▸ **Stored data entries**
==============================

/-! ### `setTotal` -/

theorem State.modTotal_def (s : State) (i : Nat) (f : Total → Total) : s.modTotal i f = s.setTotal i (f (s.total i)) := rfl
@[simp] theorem State.setTotal_same (s : State) (i : Nat) (x : Total) : (s.setTotal i x).total i = x := Tab.get_set_same _ _ _ _
theorem State.setTotal_other (s : State) {i j : Nat} (x : Total) (h : j ≠ i) : (s.setTotal i x).total j = s.total j := Tab.get_set_other _ _ _ h
@[simp] theorem State.setTotal_pending (s : State) (i : Nat) (x : Total) : (s.setTotal i x).pending = s.pending := rfl
@[simp] theorem State.setTotal_now (s : State) (i : Nat) (x : Total) : (s.setTotal i x).now = s.now := rfl
@[simp] theorem State.setTotal_freeCount (s : State) (i : Nat) (x : Total) : (s.setTotal i x).freeCount = s.freeCount := rfl
@[simp] theorem State.setTotal_service (s : State) (i : Nat) (x : Total) : (s.setTotal i x).service = s.service := rfl
@[simp] theorem State.setTotal_mram (s : State) (i : Nat) (x : Total) : (s.setTotal i x).mram = s.mram := rfl
@[simp] theorem State.setTotal_sup (s : State) (i : Nat) (x : Total) : (s.setTotal i x).sup = s.sup := rfl
@[simp] theorem State.setTotal_islands (s : State) (i : Nat) (x : Total) : (s.setTotal i x).islands = s.islands := rfl
@[simp] theorem State.setTotal_faultyInterlock (s : State) (i : Nat) (x : Total) : (s.setTotal i x).faultyInterlock = s.faultyInterlock := rfl
@[simp] theorem State.setTotal_domains (s : State) (i : Nat) (x : Total) : (s.setTotal i x).domains = s.domains := rfl
@[simp] theorem State.setTotal_crossings (s : State) (i : Nat) (x : Total) : (s.setTotal i x).crossings = s.crossings := rfl
@[simp] theorem State.setTotal_rounds (s : State) (i : Nat) (x : Total) : (s.setTotal i x).rounds = s.rounds := rfl
@[simp] theorem State.setTotal_nextSend (s : State) (i : Nat) (x : Total) : (s.setTotal i x).nextSend = s.nextSend := rfl
@[simp] theorem State.setTotal_mismatches (s : State) (i : Nat) (x : Total) : (s.setTotal i x).mismatches = s.mismatches := rfl
@[simp] theorem State.setTotal_windowMismatches (s : State) (i : Nat) (x : Total) : (s.setTotal i x).windowMismatches = s.windowMismatches := rfl
@[simp] theorem State.setTotal_auditAt (s : State) (i : Nat) (x : Total) : (s.setTotal i x).auditAt = s.auditAt := rfl
@[simp] theorem State.setTotal_square (s : State) (i : Nat) (x : Total) : (s.setTotal i x).square = s.square := rfl
@[simp] theorem State.setTotal_engines (s : State) (i : Nat) (x : Total) : (s.setTotal i x).engines = s.engines := rfl
@[simp] theorem State.setTotal_timers (s : State) (i : Nat) (x : Total) : (s.setTotal i x).timers = s.timers := rfl
@[simp] theorem State.setTotal_counters (s : State) (i : Nat) (x : Total) : (s.setTotal i x).counters = s.counters := rfl
@[simp] theorem State.setTotal_round (s : State) (i : Nat) (x : Total) : (s.setTotal i x).round = s.round := rfl
@[simp] theorem State.setTotal_loop (s : State) (i : Nat) (x : Total) : (s.setTotal i x).loop = s.loop := rfl
@[simp] theorem State.setTotal_ucs (s : State) (i : Nat) (x : Total) : (s.setTotal i x).ucs = s.ucs := rfl
@[simp] theorem State.setTotal_dis (s : State) (i : Nat) (x : Total) : (s.setTotal i x).dis = s.dis := rfl
@[simp] theorem State.setTotal_dos (s : State) (i : Nat) (x : Total) : (s.setTotal i x).dos = s.dos := rfl
@[simp] theorem State.setTotal_diGroups (s : State) (i : Nat) (x : Total) : (s.setTotal i x).diGroups = s.diGroups := rfl
@[simp] theorem State.setTotal_doGroups (s : State) (i : Nat) (x : Total) : (s.setTotal i x).doGroups = s.doGroups := rfl
@[simp] theorem State.setTotal_cans (s : State) (i : Nat) (x : Total) : (s.setTotal i x).cans = s.cans := rfl
@[simp] theorem State.setTotal_fire (s : State) (i : Nat) (x : Total) : (s.setTotal i x).fire = s.fire := rfl
@[simp] theorem State.setTotal_pair (s : State) (i : Nat) (x : Total) : (s.setTotal i x).pair = s.pair := rfl
@[simp] theorem State.setTotal_locks (s : State) (i : Nat) (x : Total) : (s.setTotal i x).locks = s.locks := rfl
@[simp] theorem State.setTotal_arrays (s : State) (i : Nat) (x : Total) : (s.setTotal i x).arrays = s.arrays := rfl
@[simp] theorem State.setTotal_raised (s : State) (i : Nat) (x : Total) : (s.setTotal i x).raised = s.raised := rfl
@[simp] theorem State.setTotal_upsets (s : State) (i : Nat) (x : Total) : (s.setTotal i x).upsets = s.upsets := rfl
@[simp] theorem State.setTotal_recQueue (s : State) (i : Nat) (x : Total) : (s.setTotal i x).recQueue = s.recQueue := rfl
@[simp] theorem State.setTotal_mramChecked (s : State) (i : Nat) (x : Total) : (s.setTotal i x).mramChecked = s.mramChecked := rfl
@[simp] theorem State.setTotal_panel (s : State) (i : Nat) (x : Total) : (s.setTotal i x).panel = s.panel := rfl
@[simp] theorem State.setTotal_plate (s : State) (i : Nat) (x : Total) : (s.setTotal i x).plate = s.plate := rfl
@[simp] theorem State.setTotal_ring (s : State) (i : Nat) (x : Total) : (s.setTotal i x).ring = s.ring := rfl
@[simp] theorem State.setTotal_power (s : State) (i : Nat) (x : Total) : (s.setTotal i x).power = s.power := rfl
@[simp] theorem State.modTotal_same (s : State) (i : Nat) (f : Total → Total) : (s.modTotal i f).total i = f (s.total i) := Tab.get_set_same _ _ _ _
theorem State.modTotal_other (s : State) {i j : Nat} (f : Total → Total) (h : j ≠ i) : (s.modTotal i f).total j = s.total j := Tab.get_set_other _ _ _ h
@[simp] theorem State.modTotal_pending (s : State) (i : Nat) (f : Total → Total) : (s.modTotal i f).pending = s.pending := rfl
@[simp] theorem State.modTotal_now (s : State) (i : Nat) (f : Total → Total) : (s.modTotal i f).now = s.now := rfl
@[simp] theorem State.modTotal_freeCount (s : State) (i : Nat) (f : Total → Total) : (s.modTotal i f).freeCount = s.freeCount := rfl
@[simp] theorem State.modTotal_service (s : State) (i : Nat) (f : Total → Total) : (s.modTotal i f).service = s.service := rfl
@[simp] theorem State.modTotal_mram (s : State) (i : Nat) (f : Total → Total) : (s.modTotal i f).mram = s.mram := rfl
@[simp] theorem State.modTotal_sup (s : State) (i : Nat) (f : Total → Total) : (s.modTotal i f).sup = s.sup := rfl
@[simp] theorem State.modTotal_islands (s : State) (i : Nat) (f : Total → Total) : (s.modTotal i f).islands = s.islands := rfl
@[simp] theorem State.modTotal_faultyInterlock (s : State) (i : Nat) (f : Total → Total) : (s.modTotal i f).faultyInterlock = s.faultyInterlock := rfl
@[simp] theorem State.modTotal_domains (s : State) (i : Nat) (f : Total → Total) : (s.modTotal i f).domains = s.domains := rfl
@[simp] theorem State.modTotal_crossings (s : State) (i : Nat) (f : Total → Total) : (s.modTotal i f).crossings = s.crossings := rfl
@[simp] theorem State.modTotal_rounds (s : State) (i : Nat) (f : Total → Total) : (s.modTotal i f).rounds = s.rounds := rfl
@[simp] theorem State.modTotal_nextSend (s : State) (i : Nat) (f : Total → Total) : (s.modTotal i f).nextSend = s.nextSend := rfl
@[simp] theorem State.modTotal_mismatches (s : State) (i : Nat) (f : Total → Total) : (s.modTotal i f).mismatches = s.mismatches := rfl
@[simp] theorem State.modTotal_windowMismatches (s : State) (i : Nat) (f : Total → Total) : (s.modTotal i f).windowMismatches = s.windowMismatches := rfl
@[simp] theorem State.modTotal_auditAt (s : State) (i : Nat) (f : Total → Total) : (s.modTotal i f).auditAt = s.auditAt := rfl
@[simp] theorem State.modTotal_square (s : State) (i : Nat) (f : Total → Total) : (s.modTotal i f).square = s.square := rfl
@[simp] theorem State.modTotal_engines (s : State) (i : Nat) (f : Total → Total) : (s.modTotal i f).engines = s.engines := rfl
@[simp] theorem State.modTotal_timers (s : State) (i : Nat) (f : Total → Total) : (s.modTotal i f).timers = s.timers := rfl
@[simp] theorem State.modTotal_counters (s : State) (i : Nat) (f : Total → Total) : (s.modTotal i f).counters = s.counters := rfl
@[simp] theorem State.modTotal_round (s : State) (i : Nat) (f : Total → Total) : (s.modTotal i f).round = s.round := rfl
@[simp] theorem State.modTotal_loop (s : State) (i : Nat) (f : Total → Total) : (s.modTotal i f).loop = s.loop := rfl
@[simp] theorem State.modTotal_ucs (s : State) (i : Nat) (f : Total → Total) : (s.modTotal i f).ucs = s.ucs := rfl
@[simp] theorem State.modTotal_dis (s : State) (i : Nat) (f : Total → Total) : (s.modTotal i f).dis = s.dis := rfl
@[simp] theorem State.modTotal_dos (s : State) (i : Nat) (f : Total → Total) : (s.modTotal i f).dos = s.dos := rfl
@[simp] theorem State.modTotal_diGroups (s : State) (i : Nat) (f : Total → Total) : (s.modTotal i f).diGroups = s.diGroups := rfl
@[simp] theorem State.modTotal_doGroups (s : State) (i : Nat) (f : Total → Total) : (s.modTotal i f).doGroups = s.doGroups := rfl
@[simp] theorem State.modTotal_cans (s : State) (i : Nat) (f : Total → Total) : (s.modTotal i f).cans = s.cans := rfl
@[simp] theorem State.modTotal_fire (s : State) (i : Nat) (f : Total → Total) : (s.modTotal i f).fire = s.fire := rfl
@[simp] theorem State.modTotal_pair (s : State) (i : Nat) (f : Total → Total) : (s.modTotal i f).pair = s.pair := rfl
@[simp] theorem State.modTotal_locks (s : State) (i : Nat) (f : Total → Total) : (s.modTotal i f).locks = s.locks := rfl
@[simp] theorem State.modTotal_arrays (s : State) (i : Nat) (f : Total → Total) : (s.modTotal i f).arrays = s.arrays := rfl
@[simp] theorem State.modTotal_raised (s : State) (i : Nat) (f : Total → Total) : (s.modTotal i f).raised = s.raised := rfl
@[simp] theorem State.modTotal_upsets (s : State) (i : Nat) (f : Total → Total) : (s.modTotal i f).upsets = s.upsets := rfl
@[simp] theorem State.modTotal_recQueue (s : State) (i : Nat) (f : Total → Total) : (s.modTotal i f).recQueue = s.recQueue := rfl
@[simp] theorem State.modTotal_mramChecked (s : State) (i : Nat) (f : Total → Total) : (s.modTotal i f).mramChecked = s.mramChecked := rfl
@[simp] theorem State.modTotal_panel (s : State) (i : Nat) (f : Total → Total) : (s.modTotal i f).panel = s.panel := rfl
@[simp] theorem State.modTotal_plate (s : State) (i : Nat) (f : Total → Total) : (s.modTotal i f).plate = s.plate := rfl
@[simp] theorem State.modTotal_ring (s : State) (i : Nat) (f : Total → Total) : (s.modTotal i f).ring = s.ring := rfl
@[simp] theorem State.modTotal_power (s : State) (i : Nat) (f : Total → Total) : (s.modTotal i f).power = s.power := rfl
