-- ==== Sys2Proof/Laws/Command.lean ====
section
/-! SUPPORT. What acceptance, replies, records and firings can do to the state: one lemma for each shared operation. -/

namespace Sys2Proof.Machine

open Sys2Proof
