-- ==== Sys2Proof/Tests/Slice0.lean ====
section
/-! SUPPORT. The author's own tests: commands that `wellFormed` refuses, worked examples of the spec, single steps, and for every statement with
hypotheses a concrete state and operands that meet them, for each of its clauses (`witness_<statement>_<n>`). -/

namespace Sys2Proof.Tests

open Sys2Proof Sys2Proof.Machine

set_option maxRecDepth 100000

/-! ### Small states and packets -/

/-- An image of one cyclic block of `n` words on engine 0, whose words engine 0 owns. -/
def oneBlock (n : Nat) : ImageDesc :=
  { mBytes := 128, dWords := 64, blocks := [{ number := 0, engine := 0, event := none, first := 0, length := n }]
    owners := [⟨.Q, 0, 32, 0⟩, ⟨.D, 0, 64, 0⟩, ⟨.M, 0, 32, 0⟩, ⟨.E, 0, 8, 0⟩, ⟨.T, 0, 32, 0⟩, ⟨.C, 0, 16, 0⟩, ⟨.Z, 0, 16, 0⟩] }

/-- A module in execute whose engine 0 stands at the first of `code`. -/
def running (code : List Word) (x : Engine) : State :=
  { service := .full, square := { phase := .execute, prog := .run, current := 9, freezeAt := 1000000 }
    mram := { banks := [(0, { state := .running, words := code.length, desc := oneBlock code.length
                              code := code.zipIdx.foldl (fun t (e : Word × Nat) => t.set 0 e.2 e.1) [] })] }
    engines := [(0, { x with running := true, block := 0 })] }

/-- The module about to issue `i`, with END after it. -/
def about (i : Instr) (x : Engine := {}) : State := running (((encodeEngine i).map (·.2)).getD [] ++ [0x01000000]) x

/-- A module in full service between two cycles, all islands and domains running. -/
def im : State :=
  { service := .full, mramChecked := true, now := 5000000000
    power := { supOk := true, lp1Ok := true, lp2Ok := true, lp1Mv := 24000, lp2Mv := 24000 }
    mram := { (running [0x01000000] {}).mram with addressed := true, address := 131 }
    square := { last := 7, current := 8, prog := .run }
    islands := (List.range 20).map fun n => (n, ({ state := .run } : Island))
    domains := (List.range 12).map fun n => (n, ({ state := .on } : Domain)) }

/-- A request to the module at the service port. -/
def pk (op : BitVec 16) (body : List Byte) : Packet :=
  { port := .svc, magic := 0x4E56, version := 1, flags := 0, opcode := op, tag := 1, seq := 1, target := 131, origin := 0x8000
    length := BitVec.ofNat 16 body.length, cls := 2, keyslot := 0, cycle := 0, payload := body, auth := [] }
def cm (d : CmdDesc) (body : List Byte) : Packet := pk d.code body

/-- A state with configuration words: index, sub-index, value. -/
def cfgd (s : State) (l : List (Nat × Nat × Nat)) : State :=
  { s with mram := { s.mram with obj := l.foldl (fun (t : Tab Word) x =>
      t.set (objDefault (okey x.1 x.2.1)) (okey x.1 x.2.1) (BitVec.ofNat 32 x.2.2)) s.mram.obj } }
/-- The four bytes of a word, read back. -/
theorem beWord_wordBe (w : Word) (l : List Byte) : beWord (wordBe w ++ l) 0 = w := by
  apply BitVec.eq_of_toNat_eq
  have h := w.isLt
  simp only [beWord, wordBe, be32, be16, byteAt, toBe, BitVec.toNat_ofNat]
  simp
  omega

==============================

▸ **Exercise requirements**
Transcribe verbatim. Cover the lines from the first line of the entries above to the line containing "x).pending = s.pending := rfl", inclusive.

▸ **Exercise solution**
/-! ### `setTotal` -/

theorem State.modTotal_def (s : State) (i : Nat) (f : Total → Total) : s.modTotal i f = s.setTotal i (f (s.total i)) := rfl
@[simp] theorem State.setTotal_same (s : State) (i : Nat) (x : Total) : (s.setTotal i x).total i = x := Tab.get_set_same _ _ _ _
theorem State.setTotal_other (s : State) {i j : Nat} (x : Total) (h : j ≠ i) : (s.setTotal i x).total j = s.total j := Tab.get_set_other _ _ _ h
@[simp] theorem State.setTotal_pending (s : State) (i : Nat) (x : Total) : (s.setTotal i x).pending = s.pending := rfl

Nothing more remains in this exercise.